Here in this term paper description is given about a type of polyamide fibre i.e.
Nylon-66. Here in this paper the methods of preparation of monomers, polymerisation, manufacturing methods of nylon-66, spinning process to obtain fibres, different properties and wide range of applications and uses of nylon-66 are discussed. In this paper data are represented in the form of flow charts, histogram and pie charts for easy understandings. This paper covers all the processes related to nylon-66.

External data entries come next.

-- ==== Sys2Proof/Machine/PixelFrame.lean ====
section
/-! DEFINITION. The PixelFrame commands (42_pixelframe.md). The four that emit an event or depend on `P_BATCH_ATOMIC` are written
over the spec's two parameters; the meanings take the values of this hardware (00_scope.md rule R7). -/

namespace Sys2Proof.Machine

/-! ## Construction -/

/-- `CONSTRUCT size` (rules R130, R131): legal in either lifecycle state; nothing of an old BUF survives. -/
def execConstruct (size : Byte) (s : State) : Host.Outcome State Fault Refusal :=
  respond [] { s with active := true, size := size, buf := Memory.fill (totalBytes size).toNat 0 }

/-! ## Single-pixel commands -/

/-- The write and the event of `setPixel`, after the checks (rules R134, R138). -/
def writePixel (p : Params) (x y : Byte) (i : Index) (s : State) : Host.Outcome State Fault Refusal :=
  let (a, k) := pixelMap s.size x y
  orFault (pixWrite a k i s) fun t => respond [] (t.emit p (.pixelChanged x y (indexByte i)))

/-- `SETPX` over the parameters (rule R134). The event carries `idx`, which is below 4 here, so its two low bits are all of it. -/
def setpxWith (p : Params) (x y idx : Byte) (s : State) : Host.Outcome State Fault Refusal :=
  requireActive s <|
    match pixelWriteError s.size x y idx with
    | some e => raise e s
    | none => writePixel p x y (low2 idx) s

/-- `SETPX x, y, idx` (rule R134). -/
def execSetpx (x y idx : Byte) (s : State) : Host.Outcome State Fault Refusal :=
  setpxWith Config.params x y idx s

/-- The checks and the read shared by `GETPX` and `GETPXC` (rules R136, R140): `k` says what of the index is returned. -/
def readPixel (x y : Byte) (s : State) (k : Index → List Byte) : Host.Outcome State Fault Refusal :=
  requireActive s <|
    if !inBounds s.size x y then raise .coordinatesOutOfBounds s
    else
      let (a, j) := pixelMap s.size x y
      orFault (pixRead a j s) fun i => respond (k i) s

/-- `GETPX x, y` (rule R136). -/
def execGetpx (x y : Byte) (s : State) : Host.Outcome State Fault Refusal :=
  readPixel x y s fun i => [indexByte i]

/-- `SETPXC` over the parameters (rule R138): the color is resolved before the coordinates are checked. -/
def setpxcWith (p : Params) (x y : Byte) (c : Color) (s : State) : Host.Outcome State Fault Refusal :=
  requireActive s <|
    match colorIndex c with
    | .error e => raise e s
    | .ok i =>
      if !inBounds s.size x y then raise .coordinatesOutOfBounds s
      else writePixel p x y i s

/-- `SETPXC x, y, c` (rule R138). -/
def execSetpxc (x y : Byte) (c : Color) (s : State) : Host.Outcome State Fault Refusal :=
  setpxcWith Config.params x y c s

/-- `GETPXC x, y` (rule R140). -/
def execGetpxc (x y : Byte) (s : State) : Host.Outcome State Fault Refusal :=
  readPixel x y s fun i => colorBytes (PAL i)

/-! ## Bulk reads -/

/-- `GETRAW` (rule R142): the response is a copy (rule R143). -/
def execGetraw (s : State) : Host.Outcome State Fault Refusal :=
  requireActive s <| respond (bufBytes s) s

/-- `GETIDX` (rule R144). -/
def execGetidx (s : State) : Host.Outcome State Fault Refusal :=
  requireActive s <| respond ((allIndices s).map indexByte) s

/-- `GETCOL` (rule R145). -/
def execGetcol (s : State) : Host.Outcome State Fault Refusal :=
  requireActive s <| respond ((allIndices s).flatMap fun i => colorBytes (PAL i)) s

/-! ## Frame reset -/

/-- `FRESET` over the parameters (rule R146): whole bytes, so the padding fields are filled too. -/
def fresetWith (p : Params) (fill : Byte) (s : State) : Host.Outcome State Fault Refusal :=
  requireActive s <|
    if atLeast4 fill then raise .indexOutOfRange s
    else
      respond [] (State.emit p .frameReset
        { s with buf := Memory.fill (totalBytes s.size).toNat (fillByte (low2 fill)) })

/-- `FRESET fill` (rule R146). -/
def execFreset (fill : Byte) (s : State) : Host.Outcome State Fault Refusal :=
  fresetWith Config.params fill s

/-! ## Batch write -/

/-- One element of a batch: `(x, y, index)`. -/
abbrev Triple := Byte × Byte × Byte

/-- The elements of a batch whose three sequences have equal lengths. -/
def triples (xs ys ids : List Byte) : List Triple := xs.zip (ys.zip ids)

/-- The loop of rule R148: check and write element after element; at the first failing element stop with its error, the
earlier writes staying in BUF. No event here (rule R150). -/
def batchLoop (l : List Triple) (s : State) : Except Fault (State × Option CmdError) :=
  match l with
  | [] => .ok (s, none)
  | (x, y, idx) :: t =>
    match pixelWriteError s.size x y idx with
    | some e => .ok (s, some e)
    | none =>
      let (a, j) := pixelMap s.size x y
      match pixWrite a j (low2 idx) s with
      | .error f => .error f
      | .ok s' => batchLoop t s'

/-- The error of the first failing element, if any: the checks alone, before any write (rule R149). -/
def batchCheck (size : Byte) (l : List Triple) : Option CmdError :=
  l.findSome? fun e => pixelWriteError size e.1 e.2.1 e.2.2

/-- The end of a batch: the error of the element that failed, or the one `BatchSet` event and OK (rules R148, R150). -/
def endBatch (p : Params) (count : Byte) (r : State × Option CmdError) : Host.Outcome State Fault Refusal :=
  match r.2 with
  | some e => raise e r.1
  | none => respond [] (r.1.emit p (.batchSet count))

/-- `BATCH` over the parameters: rule R148 for `P_BATCH_ATOMIC = 0`, rule R149 for `P_BATCH_ATOMIC = 1`. -/
def batchWith (p : Params) (xs ys ids : List Byte) (s : State) : Host.Outcome State Fault Refusal :=
  requireActive s <|
    if !sameLengths xs ys ids then raise .arrayLengthMismatch s
    else if p.batchAtomic then
      match batchCheck s.size (triples xs ys ids) with
      | some e => raise e s
      | none => orFault (batchLoop (triples xs ys ids) s) (endBatch p (countByte xs))
    else orFault (batchLoop (triples xs ys ids) s) (endBatch p (countByte xs))

/-- `BATCH xs, ys, is` (rule R148). -/
def execBatch (xs ys ids : List Byte) (s : State) : Host.Outcome State Fault Refusal :=
  batchWith Config.params xs ys ids s

end Sys2Proof.Machine
end

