-- ==== Sys2Proof/Machine/Fetch.lean ====
section
/-! DEFINITION. What the block takes next from CMD and RST (30_encoding.md rules R60, R62, R68, R69, 70_reset_and_hazards.md
rules R190, R192), and the placing of a command at the head of CMD. -/

namespace Sys2Proof.Machine

/-- The bytes on CMD before the next RST. -/
def bytesBeforeRst : List HostAction → List Byte
  | .send b :: t => b :: bytesBeforeRst t
  | .rst :: _ => []
  | [] => []

/-- The host's actions from the next RST on. -/
def fromRst : List HostAction → List HostAction
  | .send _ :: t => fromRst t
  | .rst :: t => .rst :: t
  | [] => []

/-- What the block does next. -/
inductive Fetched where
  /-- Nothing to do: CMD is empty or ends inside a command (30_encoding.md rule R68). -/
  | wait
  /-- RST is asserted: the bytes of a partly received command are dropped. -/
  | rst (rest : List HostAction)
  /-- A reserved opcode byte. -/
  | illegal (rest : List HostAction)
  /-- A complete command. -/
  | run (i : Instr) (rest : List HostAction)
  deriving DecidableEq, Repr

/-- RST, or nothing more to do, once the bytes before it hold no complete command. -/
def fetchRst : List HostAction → Fetched
  | .rst :: t => .rst t
  | .send _ :: _ => .wait
  | [] => .wait

/-- Decode the bytes that stand before the next RST: a complete command runs before a later RST is taken, an incomplete one
is dropped by it (70_reset_and_hazards.md rule R192). -/
def fetch (q : List HostAction) : Fetched :=
  match decode (bytesBeforeRst q) with
  | .cmd i rest => .run i (rest.map .send ++ fromRst q)
  | .illegal _ rest => .illegal (rest.map .send ++ fromRst q)
  | .needMore => fetchRst (fromRst q)

/-- A reserved opcode (30_encoding.md rule R69): one byte consumed, status `IllegalCommand`, nothing else. -/
def illegalCommand (s : State) : Host.Outcome State Fault Refusal := raise .illegalCommand s

/-- Put bytes at the head of CMD. -/
def State.sendFirst (bs : List Byte) (s : State) : State := { s with cmd := bs.map .send ++ s.cmd }

end Sys2Proof.Machine
end

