-- ==== Sys2Proof/Machine/Assembler.lean ====
section
/-! DEFINITION. The text form of commands (30_encoding.md rule R76): from the characters of a line to the host's actions. The
machine does not depend on this file. -/

namespace Sys2Proof.Machine

/-- `operand := number | list`. -/
inductive AsmOperand where
  | num (n : Nat)
  | list (ns : List Nat)
  deriving DecidableEq, Repr

/-- `line := [ command | directive ]`, the comment already dropped. -/
inductive AsmLine where
  | blank
  | command (op : Opcode) (operands : List AsmOperand)
  | rst
  deriving DecidableEq, Repr

/-! ## From a parsed line to the host's actions -/

/-- A number that fits a one-byte operand; anything else is an assembly error. -/
def asmByte (n : Nat) : Option Byte := if n < 2 ^ 8 then some (BitVec.ofNat 8 n) else none

/-- A number that fits a color; anything else is an assembly error. -/
def asmColor (n : Nat) : Option Color := if n < 2 ^ 24 then some (BitVec.ofNat 24 n) else none

/-- The elements of a list operand, each assembled by `f`. -/
def asmEach {α : Type} (f : Nat → Option α) : List Nat → Option (List α)
  | [] => some []
  | n :: t =>
    match f n, asmEach f t with
    | some a, some as => some (a :: as)
    | _, _ => none

/-- The command a mnemonic with its operands stands for, before the check of the list lengths. -/
def asmInstr (op : Opcode) (operands : List AsmOperand) : Option Instr :=
  match op, operands with
  | .pack, [.num r, .num g, .num b] => do return .pack (← asmByte r) (← asmByte g) (← asmByte b)
  | .unpack, [.num c] => do return .unpack (← asmColor c)
  | .cidx, [.num c] => do return .cidx (← asmColor c)
  | .cfromidx, [.num i] => do return .cfromidx (← asmByte i)
  | .packidx, [.list l] => do return .packidx (← asmEach asmByte l)
  | .unpackidx, [.num b] => do return .unpackidx (← asmByte b)
  | .idxat, [.num b, .num p] => do return .idxat (← asmByte b) (← asmByte p)
  | .setidxat, [.num b, .num p, .num i] => do return .setidxat (← asmByte b) (← asmByte p) (← asmByte i)
  | .c2i, [.list l] => do return .c2i (← asmEach asmColor l)
  | .i2c, [.list l] => do return .i2c (← asmEach asmByte l)
  | .construct, [.num n] => do return .construct (← asmByte n)
  | .setpx, [.num x, .num y, .num i] => do return .setpx (← asmByte x) (← asmByte y) (← asmByte i)
  | .getpx, [.num x, .num y] => do return .getpx (← asmByte x) (← asmByte y)
  | .setpxc, [.num x, .num y, .num c] => do return .setpxc (← asmByte x) (← asmByte y) (← asmColor c)
  | .getpxc, [.num x, .num y] => do return .getpxc (← asmByte x) (← asmByte y)
  | .getraw, [] => some .getraw
  | .getidx, [] => some .getidx
  | .getcol, [] => some .getcol
  | .freset, [.num f] => do return .freset (← asmByte f)
  | .batch, [.list xs, .list ys, .list is] =>
    do return .batch (← asmEach asmByte xs) (← asmEach asmByte ys) (← asmEach asmByte is)
  | _, _ => none

/-- The host's actions for a parsed line: the bytes of its command, or the assertion of RST, which assembles to no bytes.
`none` is an assembly error: a number that does not fit, a list longer than 255, or operands of another shape. -/
def assemble : AsmLine → Option (List HostAction)
  | .blank => some []
  | .rst => some [.rst]
  | .command op operands =>
    match asmInstr op operands with
    | none => none
    | some i => if i.wellFormed then some ((encode i).map .send) else none

/-- The text operands of a command, in the order of rule R64: a color as one number, a count never written. -/
def asmOperandsOf : Instr → List AsmOperand
  | .pack r g b => [.num r.toNat, .num g.toNat, .num b.toNat]
  | .unpack c => [.num c.toNat]
  | .cidx c => [.num c.toNat]
  | .cfromidx idx => [.num idx.toNat]
  | .packidx idxs => [.list (idxs.map BitVec.toNat)]
  | .unpackidx byte => [.num byte.toNat]
  | .idxat byte pos => [.num byte.toNat, .num pos.toNat]
  | .setidxat byte pos idx => [.num byte.toNat, .num pos.toNat, .num idx.toNat]
  | .c2i cs => [.list (cs.map BitVec.toNat)]
  | .i2c idxs => [.list (idxs.map BitVec.toNat)]
  | .construct size => [.num size.toNat]
  | .setpx x y idx => [.num x.toNat, .num y.toNat, .num idx.toNat]
  | .getpx x y => [.num x.toNat, .num y.toNat]
  | .setpxc x y c => [.num x.toNat, .num y.toNat, .num c.toNat]
  | .getpxc x y => [.num x.toNat, .num y.toNat]
  | .getraw => []
  | .getidx => []
  | .getcol => []
  | .freset fill => [.num fill.toNat]
  | .batch xs ys ids => [.list (xs.map BitVec.toNat), .list (ys.map BitVec.toNat), .list (ids.map BitVec.toNat)]

/-! ## From characters to a parsed line -/

/-- The mnemonic of a command, upper case (rule R64). -/
def mnemonicText : Opcode → String
  | .pack => "PACK"
  | .unpack => "UNPACK"
  | .cidx => "CIDX"
  | .cfromidx => "CFROMIDX"
  | .packidx => "PACKIDX"
  | .unpackidx => "UNPACKIDX"
  | .idxat => "IDXAT"
  | .setidxat => "SETIDXAT"
  | .c2i => "C2I"
  | .i2c => "I2C"
  | .construct => "CONSTRUCT"
  | .setpx => "SETPX"
  | .getpx => "GETPX"
  | .setpxc => "SETPXC"
  | .getpxc => "GETPXC"
  | .getraw => "GETRAW"
  | .getidx => "GETIDX"
  | .getcol => "GETCOL"
  | .freset => "FRESET"
  | .batch => "BATCH"

/-- All commands in the order of rule R64. -/
def allOpcodes : List Opcode :=
  [.pack, .unpack, .cidx, .cfromidx, .packidx, .unpackidx, .idxat, .setidxat, .c2i, .i2c,
   .construct, .setpx, .getpx, .setpxc, .getpxc, .getraw, .getidx, .getcol, .freset, .batch]

/-- The tokens of a line. -/
inductive AsmToken where
  | word (w : List Char)
  | lbracket
  | rbracket
  | comma
  deriving DecidableEq, Repr

/-- Close the word being read, if there is one. -/
def flushWord (w : List Char) (rest : List AsmToken) : List AsmToken :=
  if w.isEmpty then rest else .word w.reverse :: rest

/-- The characters of rule R76 that are a token by themselves. -/
def punctuation : Char → Option AsmToken
  | '[' => some .lbracket
  | ']' => some .rbracket
  | ',' => some .comma
  | _ => none

/-- Cut a line into tokens; `w` is the word being read, last character first. A semicolon starts the comment, which is
dropped; spaces and tabs separate words. -/
def tokens (w : List Char) : List Char → List AsmToken
  | [] => flushWord w []
  | c :: t =>
    if c = ';' then flushWord w []
    else if c ∈ [' ', '\t'] then flushWord w (tokens [] t)
    else
      match punctuation c with
      | some p => flushWord w (p :: tokens [] t)
      | none => tokens (c :: w) t

/-- The digits of a base up to 16 in order of value, each in its two spellings. -/
def numerals (base : Nat) : List (Char × Char) :=
  ("0123456789abcdef".toList.zip "0123456789ABCDEF".toList).take base

/-- The value of a digit of a base: its place among the base's digits. -/
def digitOf (base : Nat) (c : Char) : Option Nat :=
  (numerals base).findIdx? fun p => c = p.1 || c = p.2

/-- The number a nonempty word of digits of a base stands for, most significant digit first. -/
def numeral (base : Nat) (w : List Char) : Option Nat :=
  if w.isEmpty then none else w.foldlM (fun n c => (digitOf base c).map (base * n + ·)) 0

/-- `number := decimal | '0x' hex | '0b' binary`. -/
def asmNumber : List Char → Option Nat
  | '0' :: 'x' :: t => numeral 16 t
  | '0' :: 'b' :: t => numeral 2 t
  | w => numeral 10 w

/-- The numbers of a list, after its opening bracket and a number are expected: `number { ',' number } ']'`. -/
def listTail (acc : List Nat) : List AsmToken → Option (List Nat × List AsmToken)
  | .word w :: .comma :: t =>
    match asmNumber w with
    | some n => listTail (acc ++ [n]) t
    | none => none
  | .word w :: .rbracket :: t =>
    match asmNumber w with
    | some n => some (acc ++ [n], t)
    | none => none
  | _ => none

/-- One operand and what follows it. -/
def asmOperand : List AsmToken → Option (AsmOperand × List AsmToken)
  | .lbracket :: .rbracket :: t => some (.list [], t)
  | .lbracket :: t => (listTail [] t).map fun r => (.list r.1, r.2)
  | .word w :: t => (asmNumber w).map fun n => (.num n, t)
  | _ => none

/-- `operand { ',' operand }`, at most `fuel` operands (no command has more than three). -/
def asmOperands (fuel : Nat) (ts : List AsmToken) : Option (List AsmOperand) :=
  match fuel with
  | 0 => none
  | fuel + 1 =>
    match asmOperand ts with
    | none => none
    | some (o, []) => some [o]
    | some (o, .comma :: t) => (asmOperands fuel t).map (o :: ·)
    | some _ => none

/-- `line := [ command | directive ] [ ';' comment ]`; `none` where the line is of no such form. -/
def parseLine (line : List Char) : Option AsmLine :=
  match tokens [] line with
  | [] => some .blank
  | .word w :: t =>
    if w = "RST".toList then (if t.isEmpty then some .rst else none)
    else
      match allOpcodes.find? (fun o => (mnemonicText o).toList = w) with
      | none => none
      | some o => if t.isEmpty then some (.command o []) else (asmOperands 4 t).map (.command o)
  | _ => none

/-- The host's actions for one line of text. -/
def assembleLine (line : List Char) : Option (List HostAction) :=
  match parseLine line with
  | none => none
  | some l => assemble l

end Sys2Proof.Machine
end

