-- ==== Sys2Proof/Laws/Step.lean ====
section
/-! SUPPORT. Cutting CMD at the next RST, and what a step is for each thing the block can fetch. -/

namespace Sys2Proof.Machine

theorem bytesBeforeRst_send_append (bs : List Byte) (t : List HostAction) :
    bytesBeforeRst (bs.map .send ++ t) = bs ++ bytesBeforeRst t := by
  induction bs with
  | nil => rfl
  | cons b u ih => simp only [List.map_cons, List.cons_append, bytesBeforeRst, ih]

theorem fromRst_send_append (bs : List Byte) (t : List HostAction) : fromRst (bs.map .send ++ t) = fromRst t := by
  induction bs with
  | nil => rfl
  | cons b u ih => simp only [List.map_cons, List.cons_append, fromRst, ih]

/-- Cutting CMD at the next RST loses nothing. -/
theorem bytesBeforeRst_append_fromRst : ∀ q : List HostAction, (bytesBeforeRst q).map .send ++ fromRst q = q
  | [] => rfl
  | .rst :: _ => rfl
  | .send b :: t => congrArg (HostAction.send b :: ·) (bytesBeforeRst_append_fromRst t)

/-- What stands from the next RST on is nothing or starts with that RST. -/
theorem fromRst_cases : ∀ q : List HostAction, fromRst q = [] ∨ ∃ t, fromRst q = .rst :: t
  | [] => .inl rfl
  | .rst :: t => .inr ⟨t, rfl⟩
  | .send _ :: t => fromRst_cases t

/-- All a step can be: waiting, RST, a reserved opcode, or one command. -/
theorem step_cases (s : State) :
    (fetch s.cmd = .wait ∧ step s = .next s) ∨
    (∃ q, fetch s.cmd = .rst q ∧ step s = .next { s with active := false, size := 0, buf := [], cmd := q }) ∨
    (∃ q, fetch s.cmd = .illegal q ∧
      step s = .next { s with cmd := q, rsp := s.rsp ++ [.error .illegalCommand] }) ∨
    (∃ i q, fetch s.cmd = .run i q ∧ step s = exec i { s with cmd := q }) := by
  unfold step
  cases fetch s.cmd with
  | wait => exact .inl ⟨rfl, rfl⟩
  | rst q => exact .inr (.inl ⟨q, rfl, rfl⟩)
  | illegal q => exact .inr (.inr (.inl ⟨q, rfl, rfl⟩))
  | run i q => exact .inr (.inr (.inr ⟨i, q, rfl, rfl⟩))

end Sys2Proof.Machine
end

1. Introduction There are several polyamides, which have been developed as fibres. The generic word for these products is 'Nylon'. Nylon is defined as a generic term for any long chain synthetic polymeric amide which has recurring amide groups as an integral part of the main polymer chain and which is capable of being formed into a filament in which the structural elements are oriented in the direction of the axis.
DuPont researchers led by Dr. Wallace Carothers, invented nylon-66 polymer in the 1930s. Nylon, the generic name for a group of synthetic fibers, was the first of the “miracle” yarns made entirely from chemical ingredients through the process of polymerization. Nylon 66 polymer chip can be extruded through spinnerets into fiber filaments or molded and formed into a variety of finished engineered structures.Nylon-66 fibre is a member of the large group of polycondensation products of dicarboxylic acids and diamines with fibre forming properties. The individual member refers to the number of carbon atoms respectively in the diamine and dicarboxylic acid chains.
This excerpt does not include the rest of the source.